It’s so nasty, that you wipe your feet on the way out of the job so you don’t get the city dirty!

I’ve walked out on a few of these jobs over the years, $150-$200 isn’t enough $ to clear a nasty w/c or drain, and deal with the filth and stench of low life scum, who are shady about paying.

I feel bad for their dogs/cats and then their kids. 

I used to work for “metro housing” it was insane!
some ppl lived like animals and some ppl lived way better then me, all on the tax payers dollars..


----------



## Tango (Jan 13, 2018)

Logtec said:


> It’s so nasty, that you wipe your feet on the way out of the job so you don’t get the city dirty!


It's a quote to remember!

Thinking back I've went to a horrible place once to change out a water heater in a basement of a house. I din't have a cell to take pictures, it was a hoarder basement with trash everywhere and probably never used the kitchen sink in years it was so piled high, cigarette butts in a tray the size of a large garbage can lid.

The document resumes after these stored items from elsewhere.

-- ==== Sys2Proof/Machine/CommitOps.lean ====
section
/-!
DEFINITION. A commit at its epoch (13 R295; 06 R130): the tables that a staged set would put in force, and
each block's own commit rule (R104, R136, R140, R142, R160, R167, R205, R207, R249, R268, R270, R342).
-/
namespace Sys2Proof.Machine

/-! ### The tables a staged set puts in force -/

def classOf (id : Nat) : Nat := id / 2 ^ 24
def instOf (id : Nat) : Nat := id / 256 % 65536
def fieldOf (id : Nat) : Nat := id % 256

/-- One staged entry put into a set of tables; no bytes remove the record. Records of links beyond the plan
are ignored (04 R83, R84). -/
def stageInto (s : State) (t : Tables) (x : Nat × Option (List Byte)) : Tables :=
  let i := instOf x.1
  let v := x.2
  match classOf x.1 with
  | 3 => (match v with | some b => { t with time := timeOf b } | none => t)
  | 4 => { t with ports := mPut t.ports i (v.map portsOf) }
  | 5 => { t with gates := mPut t.gates i (v.map gatesOf) }
  | 6 => { t with events := mPut t.events i (v.map eventsOf) }
  | 7 => { t with streams := mPut t.streams i (v.map streamsOf) }
  | 8 => { t with listen := mPut t.listen i (v.map listenOf) }
  | 9 => { t with filters := mPut t.filters i (v.map filtersOf) }
  | 10 => { t with police := mPut t.police i (v.map policeOf) }
  | 11 => { t with frer := mPut t.frer i (v.map frerOf) }
  | 12 => if inPlan s i then { t with lanes := mPut t.lanes i (v.map lanesOf) } else t
  | 13 => if inPlan s (i / 8) then { t with vcmap := mPut t.vcmap i (v.map vcmapOf) } else t
  | 14 => { t with pimap := mPut t.pimap i (v.map pimapOf) }
  | 15 => { t with dma := mPut t.dma i (v.map dmaOf) }
  | 16 =>
    if fieldOf x.1 = 1 then (match v with | some b => { t with netTol := fld b 0 4 } | none => t)
    else { t with power := v.map powerOf, netTol := if v.isNone then 0xFFFFFFFF else t.netTol }
  | 17 => { t with mgmt := v.map mgmtOf }
  | 18 => { t with safe := v.map safeOf }
  | 19 => { t with cal := v.map calOf }
  | _ => t

/-- The tables that a staged set would put in force; a record lost to errors stays out until reset (15 R329). -/
def stagedTables (s : State) (x : Staged) : Tables :=
  (x.entries.filter (fun e => e.2.isNone || !s.lost.contains e.1)).foldl (stageInto s) s.tables

/-- Objects that a set may not remove: the mandatory sections' records (04 R70, R72). -/
def removesMandatory (x : Staged) : List (Nat × Nat) :=
  (x.entries.filter (fun e => e.2.isNone && (classOf e.1 == 3 || classOf e.1 == 4 || classOf e.1 == 17))).map
    (fun e => (classOf e.1, instOf e.1))

/-- What fails when a set is validated under R72 and R272 (13 R293). -/
def commitBad (s : State) (x : Staged) : List (Nat × Nat) :=
  removesMandatory x ++ crossBad s (stagedTables s x)

/-- Table words below 5,120 are the lists in force, those from there on their shadows (06 R127). -/
def activeFlips (m : SMap Nat) : SMap Nat := m.filter (fun x => decide (x.1 < 5120))
def shadowFlips (m : SMap Nat) : SMap Nat :=
  (m.filter (fun x => decide (5120 ≤ x.1))).map (fun x => (x.1 - 5120, x.2))

/-- Write gate and event lists into a live copy's shadows: every word is written anew (06 R127, R130). -/
def shadowCopy (g : SMap GatesRec) (e : SMap EventsRec) (c : HeronCopy) : HeronCopy :=
  if c.live then { c with shadowGates := g, shadowEvents := e, flips := activeFlips c.flips } else c

def writeShadows (t : Tables) (s : State) : State := setCopies (shadowCopy t.gates t.events) s
def clearShadows (s : State) : State := setCopies (shadowCopy [] []) s

/-! ### Each block's own commit rule -/

/-- Keys that either of two tables holds. -/
def bothKeys {α : Type} (a b : SMap α) : List Nat := (a.map (·.1) ++ b.map (·.1)).eraseDups

/-- Make the other domain working: a hot switch, counted, and a rebase (05 R105, R107). -/
def hotSwitch (s : State) : State :=
  rebase false (bumpDev 5 { s with dunlin := { s.dunlin with working := otherDom s.dunlin.working } })

/-- A domain that is not enabled and not working runs at the nominal increment (05 R104). -/
def idleRate (d : Dom) (s : State) : State :=
  if (dom s d).st = .disabled ∧ s.dunlin.working ≠ d
  then setDom d { dom s d with inc := nominalInc, integral := 0 } s else s

/-- The working domain has left LOCKED: where the other is LOCKED, it becomes working in the next ck (05 R105). -/
def callSwitch (d : Dom) (s : State) : State :=
  if s.dunlin.working = d ∧ (dom s (otherDom d)).st = .locked
  then { s with dunlin := { s.dunlin with switchDue := some (s.now + 1) } } else s

/-- The hot switch that the ck before called for (05 R105); a domain disabled while working then runs at the
nominal increment (R104). -/
def switchDuty (s : State) : State :=
  match s.dunlin.switchDue with
  | some t =>
    if t ≤ s.now then
      let d := s.dunlin.working
      let s := { s with dunlin := { s.dunlin with switchDue := none } }
      if (dom s (otherDom d)).st = .locked then idleRate d (hotSwitch s) else s
    else s
  | none => s

/-- A domain enabled or disabled by a commit (05 R104, R105, R118). -/
def commitDomain (d : Dom) (was now' : Bool) (s : State) : State :=
  if !was && now' then
    setDom d { dom s d with st := .acquire, integral := 0, good := 0, bad := 0, saturated := false, lastSync := none,
                            gm := none, slavePort := none, heard := [], lockedSince := false } s
  else if was && !now' then
    let s := setDom d { dom s d with st := .disabled, lockedSince := false, gm := none, slavePort := none,
                                     heard := [] } s
    idleRate d (callSwitch d s)
  else s

/-- A commit that changes the cycle or the base time (06 R142). -/
def commitGrid (o n : TimeRec) (s : State) : State :=
  if s.heron.started && (o.cycle != n.cycle || baseTime o != baseTime n) then
    let h := phaseH s (beneath s)
    { s with
      dunlin := { s.dunlin with
        h := h, slewPpm := if h = 0 then 0 else if n.alignment = 0 then n.slewPpm else 100,
        stepPending := false, stepCycle := false } }
  else s

/-- The epoch instant t_E, the boundary's, in units of 2^-24 ck (06 R136). -/
def epochTat (s : State) : Nat := s.heron.boundary * 2 ^ 24 / ckUnits

/-- A stream under a commit (06 R136, 07 R160, R164). -/
def commitStream (o : Tables) (portsMoved : Nat → Bool) (q : Nat) (s : State) : State :=
  let x := stream s q
  match mFind o.streams q, mFind s.tables.streams q with
  | some _, none =>
    let s := bumpBy 0x2B q 1 x.queue.length s
    let s := setStream s q StreamSt.init
    each x.queue (fun f s => releaseFrame f s) s
  | none, some r =>
    setStream s q { StreamSt.init with
      tat := refillTat r.refillFull r.rate r.burst (epochTat s), threshold := initialThreshold s r }
  | some a, some r =>
    let moved := (List.range 4).any (fun p => hasBit r.members p && portsMoved p)
    placeStream q (setStream s q { x with
      tat := if a.rate = r.rate ∧ a.burst = r.burst then x.tat
             else refillTat r.refillFull r.rate r.burst (epochTat s),
      threshold := if a = r ∧ !moved then x.threshold else initialThreshold s r })
  | none, none => s

/-- A meter under a commit (06 R139, R140). -/
def commitMeter (o : Tables) (m : Nat) (s : State) : State :=
  let x := meter s m
  match mFind o.police m, mFind s.tables.police m with
  | _, none => { s with meters := mErase s.meters m }
  | none, some r =>
    setMeter s m { tat := refillTat r.refillFull r.rate r.burst (epochTat s), gate := !r.gated || r.initOpen }
  | some a, some r =>
    setMeter s m {
      tat := if a.rate = r.rate ∧ a.burst = r.burst then x.tat else refillTat r.refillFull r.rate r.burst (epochTat s),
      gate := if !r.gated then true else if !a.gated then r.initOpen else x.gate }

/-- The FRER parameters that a listener stream runs under a set of tables. -/
def frerFor (t : Tables) (l : Nat) : Option (Nat × Option FrerRec) :=
  (mFind t.listen l).map (fun r => (r.recovery, mFind t.frer r.recovery))

/-- A listener stream under a commit (07 R167; 12 R275 with frames of a removed stream discarded). -/
def commitListener (o : Tables) (l : Nat) (s : State) : State :=
  let x := listener s l
  match mFind s.tables.listen l with
  | none =>
    let s := { s with listeners := mErase s.listeners l }
    each x.held (fun f s => freeCells f.1.account f.1.cells s) s
  | some _ =>
    if frerFor o l = frerFor s.tables l then s
    else setListener s l { x with recovering := true, history := [] }

/-- What R205 lets retrain a link: the LANES values but the audit interval and the TIME flag. -/
def retrainValues (r : LanesRec) : List Nat :=
  [r.rate, r.ackCount, r.ackNs, r.replayNs, r.limitN, r.limitM, bitW r.pairElim 1]

/-- A link under a commit of LANES (08 R205): it retrains, or its training restarts at SYNC with every lane, and neither
counts towards M (09 R221, R229). -/
def commitLink (o : State) (k : Nat) (s : State) : State :=
  let a := lanesRec o k
  let r := lanesRec s k
  if !inPlan s k || retrainValues a == retrainValues r then s
  else
    let x := link s k
    match x.st with
    | .off => s
    | .detect => s
    | .active => startRetrain k 4 0xFF true s
    | _ => enterSync k x.retrain (setLink s k { x with
        commitRetrain := true, excluded := 0, faultMask := 0, spareUsed := false
        retrains := if x.retrain && !x.commitRetrain then x.retrains - 1 else x.retrains })

/-- A pair under a commit of LANES: turning elimination on resets each VC's state once (08 R201). -/
def commitPair (o : State) (j : Nat) (s : State) : State :=
  if planPairs (plan s) &&
      [2 * j, 2 * j + 1].any (fun k => inPlan s k && !(lanesRec o k).pairElim && (lanesRec s k).pairElim)
  then each (List.range 8) (resetPair j) s else s

/-- A receive VC under a commit of VCMAP (08 R207). -/
def commitVc (o : Tables) (i : Nat) (s : State) : State :=
  let k := i / 8
  let v := i % 8
  let x := vc s k v
  match mFind o.vcmap i, mFind s.tables.vcmap i with
  | none, some r => setVc s k v { x with bv := r.units }
  | some a, some r =>
    if a.units ≤ r.units then setVc s k v { x with bv := r.units }
    else setVc s k v { x with bv := r.units, hold := x.hold + (a.units - r.units) }
  | some a, none =>
    let s := orphanTunnel i (setVc s k v { x with bv := 0, hold := x.hold + a.units, rxOpen := none, rxMsgs := [] })
    let ms := (match x.rxOpen with | some m => [m] | none => []) ++ x.rxMsgs
    each ms (fun m s => freeMsg k v m (bumpBy 0x28 i 3 m.packets s)) s
  | none, none => s

/-- A region under a commit of PIMAP (10 R249). -/
def commitRegion (o : Tables) (i : Nat) (s : State) : State :=
  match mFind s.tables.pimap i with
  | none => { s with regions := mErase s.regions i }
  | some r =>
    if mFind o.pimap i = some r then s
    else setRegion s i { RegionSt.init with stale := decide (r.kind < 2), fresh := true }

/-- A channel's records in a set of tables. -/
def channelRecords (t : Tables) (c : Nat) : List (Option DmaRec) :=
  (List.range 16).map (fun j => mFind t.dma (16 * c + j))

/-- A channel under a commit of DMAPROG (11 R270). -/
def commitChannel (o : Tables) (c : Nat) (s : State) : State :=
  let x := chan s c
  if channelRecords o c = channelRecords s.tables c ∨ !s.avocet.running then s
  else
    let renew := fun (i : Nat) => (dmaRec s c i).map (fun r => (i, r))
    match x.status, x.active with
    | .busy, some a =>
      setChan s c { x with shadow := match renew a.1 with | some b => nextDescriptor s c b | none => none }
    | .waiting, some a =>
      (match renew a.1 with
       | some b => setChan s c (activate c (max s.now x.activeFrom) b s x)
       | none => setChan s c ChanSt.init)
    | _, _ => loadChannel c s

/-- A port under a commit of PORTS (07 R146, R150, R168, R172, R174; 16 R342). -/
def commitPort (o : State) (p : Nat) (staged : Bool) (s : State) : State :=
  let a := portsRec o p
  let r := portsRec s p
  let s := if staged then countRaise p s else s
  if a = r then s
  else
    let x := port s p
    let mode := modeInForce s p
    let s := if mode != x.mode then portGoesDown p s else s
    let flags := fun (y : Option PortsRec) => y.map (fun z => (z.preempt, z.verification))
    let single := fun (y : Option PortsRec) => match y with | some z => z.preempt && !z.verification | none => false
    let s := startPcs p (setPort s p { port s p with mode := mode })
    let s := if flags a != flags r || (port s p).verify == .failed then
        (if (port s p).live then startVerify p (setPort s p { port s p with verify := .idle })
         else setPort s p { port s p with verify := .idle })
      else s
    let s := if (port s p).up && single r && !single a then bumpPort p 5 s else s
    phyBringUp p s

I should of called the spca, the poor cat had to breathe the thick cigarette smoke and live in their filth. I really felt bad for the cat for a full week.


----------



## Venomthirst (Jun 20, 2018)

We got a job today.. guy I work with says it's a brothel toilet keeps backing up... I'll make sure to get pics lol


----------



## Master Mark (Aug 14, 2009)

When I go into a hell hole like this I normally take a small gun with me. hidden inside my pocket......

380 bodyguard by smith and wesson is my weapon of choice.. hot loads with hollow points..

you dont know if you are being set up by the people and you might have
to back your way out the door..... 

also the possibility of having to defend yourself from the rats.......

I am never polite to them and respect is totally thrown out the door... 
I dont care what the heroine addicts think of me....


----------



## Venomthirst (Jun 20, 2018)

Talk about junkies lmfao the bathroom floor is clean because the sewer backing up cleaned it... I didn't get pic of basement where we cut apart cast iron stack offset to get needles out because it was too nasty I couldn't breath water dripping through 3 stories just gnarly moldy garbage flies ugh it was unreal I got a pic of the offender lol but I can't post for legality reasons wacko!


----------



## ShtRnsdownhill (Jan 13, 2016)

Master Mark said:


> When I go into a hell hole like this I normally take a small gun with me. hidden inside my pocket......
> 
> 380 bodyguard by smith and wesson is my weapon of choice.. hot loads with hollow points..
> 
> ...



.45acp quality not quantity, I carry all the time and when customers ask why I just say why not, its my 2nd amendment right..usually dont get any more questions after that..lol


----------



## ShtRnsdownhill (Jan 13, 2016)

Venomthirst said:


> Talk about junkies lmfao the bathroom floor is clean because the sewer backing up cleaned it... I didn't get pic of basement where we cut apart cast iron stack offset to get needles out because it was too nasty I couldn't breath water dripping through 3 stories just gnarly moldy garbage flies ugh it was unreal I got a pic of the offender lol but I can't post for legality reasons wacko!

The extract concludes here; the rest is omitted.